Type of Document Dissertation
Author Krim, Morgan L
URN etd-04012010-050901
Title Substrate fabrication and characterization for photovoltaics and biomaterials applications
Degree PhD
Department Chemistry
Advisory Committee
Advisor Name Title
Prof David E. Cliffel Committee Chair
Michael P. Stone Committee Member
Richard Haglund Committee Member
Sandra J. Rosenthal Committee Member
Keywords
  • LabVIEW
  • SECM
  • PSI
Date of Defense 2010-03-26
Availability unrestricted
Abstract
A quarter century ago, there began an explosion of research into materials on the nanoscale regime.
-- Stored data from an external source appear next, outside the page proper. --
/-- A new good strip on a free pin, its bytes taken from the pool, keeps the invariant. -/
theorem State.Inv.install {s : State} (h : s.Inv) {k : Nat} {st : Strip} (hk : k < s.slots.length)
    (hs : s.stripAt k = none) (hok : st.Ok s.config) (hpool : st.fbLen ≤ s.poolFree)
    (hpin : s.pinInUse st.gpio = false) : (s.install k st).Inv := by
  obtain ⟨before, after, hlive, hset, -⟩ := State.liveStrips_split hk
  rw [hs] at hlive
  simp only [Option.toList_none, List.append_nil] at hlive
  rw [State.pinInUse_eq_false] at hpin
  have hset' : ({ s with poolFree := s.poolFree - st.fbLen }.setStrip k st).liveStrips =
      before ++ [st] ++ after := hset st
  refine State.Inv.respond (s := { s with poolFree := s.poolFree - st.fbLen }.setStrip k st) ?_ _ _
  exact
    { h with
      bounds := by simpa using h.bounds
      slots_length := by simpa using h.slots_length
      strips_ok := fun x hx => by
        rw [hset'] at hx
        have hx' := h.strips_ok x
        rw [hlive] at hx'
        simp only [List.mem_append, List.mem_singleton] at hx hx'
        rcases hx with (hx | rfl) | hx
        · exact hx' (.inl hx)
        · exact hok
        · exact hx' (.inr hx)
      pool := by
        have := h.pool
        rw [hlive] at this
        rw [hset']
        simp only [List.map_append, List.sum_append, List.map_cons, List.map_nil, List.sum_cons,
          List.sum_nil, State.setStrip_poolFree, State.setStrip_config] at this ⊢
        omega
      pins_distinct := by
        have := h.pins_distinct
        rw [hlive] at this hpin
        rw [hset']
        simp only [List.map_append, List.map_cons, List.append_assoc,
          List.singleton_append]
        rw [List.nodup_middle]
        refine List.nodup_cons.mpr ⟨?_, by simpa using this⟩
        intro hm
        rw [← List.map_append] at hm
        obtain ⟨x, hx, hxg⟩ := List.mem_map.mp hm
        exact hpin x hx hxg
      waits_live := fun task ht v hv => by
        have hk' : k < ({ s with poolFree := s.poolFree - st.fbLen } : State).slots.length := hk
        rw [State.setStrip_stripAt hk']
        split
        · rfl
        · exact h.waits_live task ht v hv }

/-- A strip no task waits on, released, keeps the invariant. -/
theorem State.Inv.releaseStrip {s : State} (h : s.Inv) {k : Nat} {st : Strip}
    (hs : s.stripAt k = some st) (hw : s.waitedOn k = false) : (s.releaseStrip k st).Inv := by
  have hk := State.stripAt_lt hs
  obtain ⟨before, after, hlive, -, hclear⟩ := State.liveStrips_split hk
  rw [hs] at hlive
  simp only [Option.toList_some] at hlive
  rw [State.waitedOn_eq_false] at hw
  have hclear' : (s.releaseStrip k st).liveStrips = before ++ after := hclear
  exact
    { h with
      bounds := by simpa using h.bounds
      slots_length := by simpa using h.slots_length
      strips_ok := fun x hx => by
        rw [hclear'] at hx
        refine h.strips_ok x ?_
        rw [hlive]
        simp only [List.mem_append, List.mem_singleton] at hx ⊢
        rcases hx with hx | hx
        · exact .inl (.inl hx)
        · exact .inr hx
      pool := by
        have := h.pool
        rw [hlive] at this
        rw [hclear']
        simp only [List.map_append, List.sum_append, List.map_cons, List.map_nil, List.sum_cons,
          List.sum_nil, State.releaseStrip_poolFree, State.releaseStrip_config] at this ⊢
        omega
      pins_distinct := by
        have := h.pins_distinct
        rw [hlive] at this
        rw [hclear']
        simp only [List.map_append, List.map_cons, List.append_assoc,
          List.singleton_append] at this ⊢
        exact (List.nodup_cons.mp (List.nodup_middle.mp this)).2
      waits_live := fun task ht v hv => by
        rw [State.releaseStrip_stripAt, if_neg (hw task ht v hv)]
        exact h.waits_live task ht v hv }

/-- A canonical descriptor on a good wire keeps the invariant. -/
theorem State.Inv.wireEmitAll {s : State} (h : s.Inv) {g hz : Nat} {d : Descriptor} (hg : Fits8 g)
    (hlow : d.levelB = .low) (ha : 1 ≤ d.durationA) (hb : 1 ≤ d.durationB) :
    (s.wireEmitAll g (d.segments hz)).Inv := by
  refine { h with wires_wf := State.wireEmitAll_wf h.wires_wf g _, wires_ok := fun e he => ?_ }
  have hwf := State.wireEmitAll_wf h.wires_wf g (d.segments hz)
  have hread : (s.wireEmitAll g (d.segments hz)).wire e.1 = e.2 := cellRead_of_mem hwf.1 he
  rw [State.wireEmitAll_wire h.wires_wf] at hread
  by_cases heg : e.1 = g
  · rw [if_pos heg] at hread
    have hold : ∀ seg ∈ (s.wire g).trace, 1 ≤ seg.ticks := by
      by_cases hsil : s.wire g = Wire.silent
      · rw [hsil]; intro seg hseg; cases hseg
      · exact (h.wires_ok _ (mem_of_cellRead_ne hsil)).ticks_pos
    rw [← hread, heg]
    exact
      { pin_fits := hg
        ticks_pos := fun seg hseg => by
          simp only [List.mem_append, Descriptor.segments, List.mem_cons, List.not_mem_nil,
            or_false] at hseg
          rcases hseg with hseg | rfl | rfl
          · exact hold seg hseg
          · exact ha
          · exact hb
        level_eq := by simp [Descriptor.segments]
        level_low := hlow }
  · rw [if_neg heg] at hread
    refine h.wires_ok e ?_
    have hne : cellRead Wire.silent s.wires e.1 ≠ Wire.silent := by
      have := hwf.2 e he
      rw [← hread] at this
      exact this
    have := mem_of_cellRead_ne hne
    rw [show cellRead Wire.silent s.wires e.1 = e.2 from hread] at this
    exact this

end Sys2Proof.Machine
end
This progress was made possible with the advance of techniques for production of things with nanoscale dimensions and with the cotemporaneous development of tools to study features with those same dimensions. The pursuit of nanomaterials and tools to design and study them continues to expand; significant branches of this type of research deal with energy and medicine. The work presented in this dissertation contributes to these goals. The materials I studied include the protein complex Photosystem I (PSI), monolayer protected nanoclusters (MPCs) and respiratory syncytial virus (RSV). These materials were organized on substrates for the conversion of light into energy, the verification of fountain pen techniques, and the study of rapid health testing, respectively. The techniques I used to study these materials were capillary electrophoresis (CE), the atomic force microscope (AFM) and the quartz crystal microbalance (QCM). CE was used as an element of the fountain pen I designed for the deposition of MPCs. I have applied the AFM to the study of surfaces of PSI and RSV and confirmed the individual layers in the structure of the PSI protein complexes with individual metal connections, and in the structure of the QCM immunosensor for RSV detection. The QCM showed that the rapid testing of the presence of viruses in human samples is possible in the health clinic setting.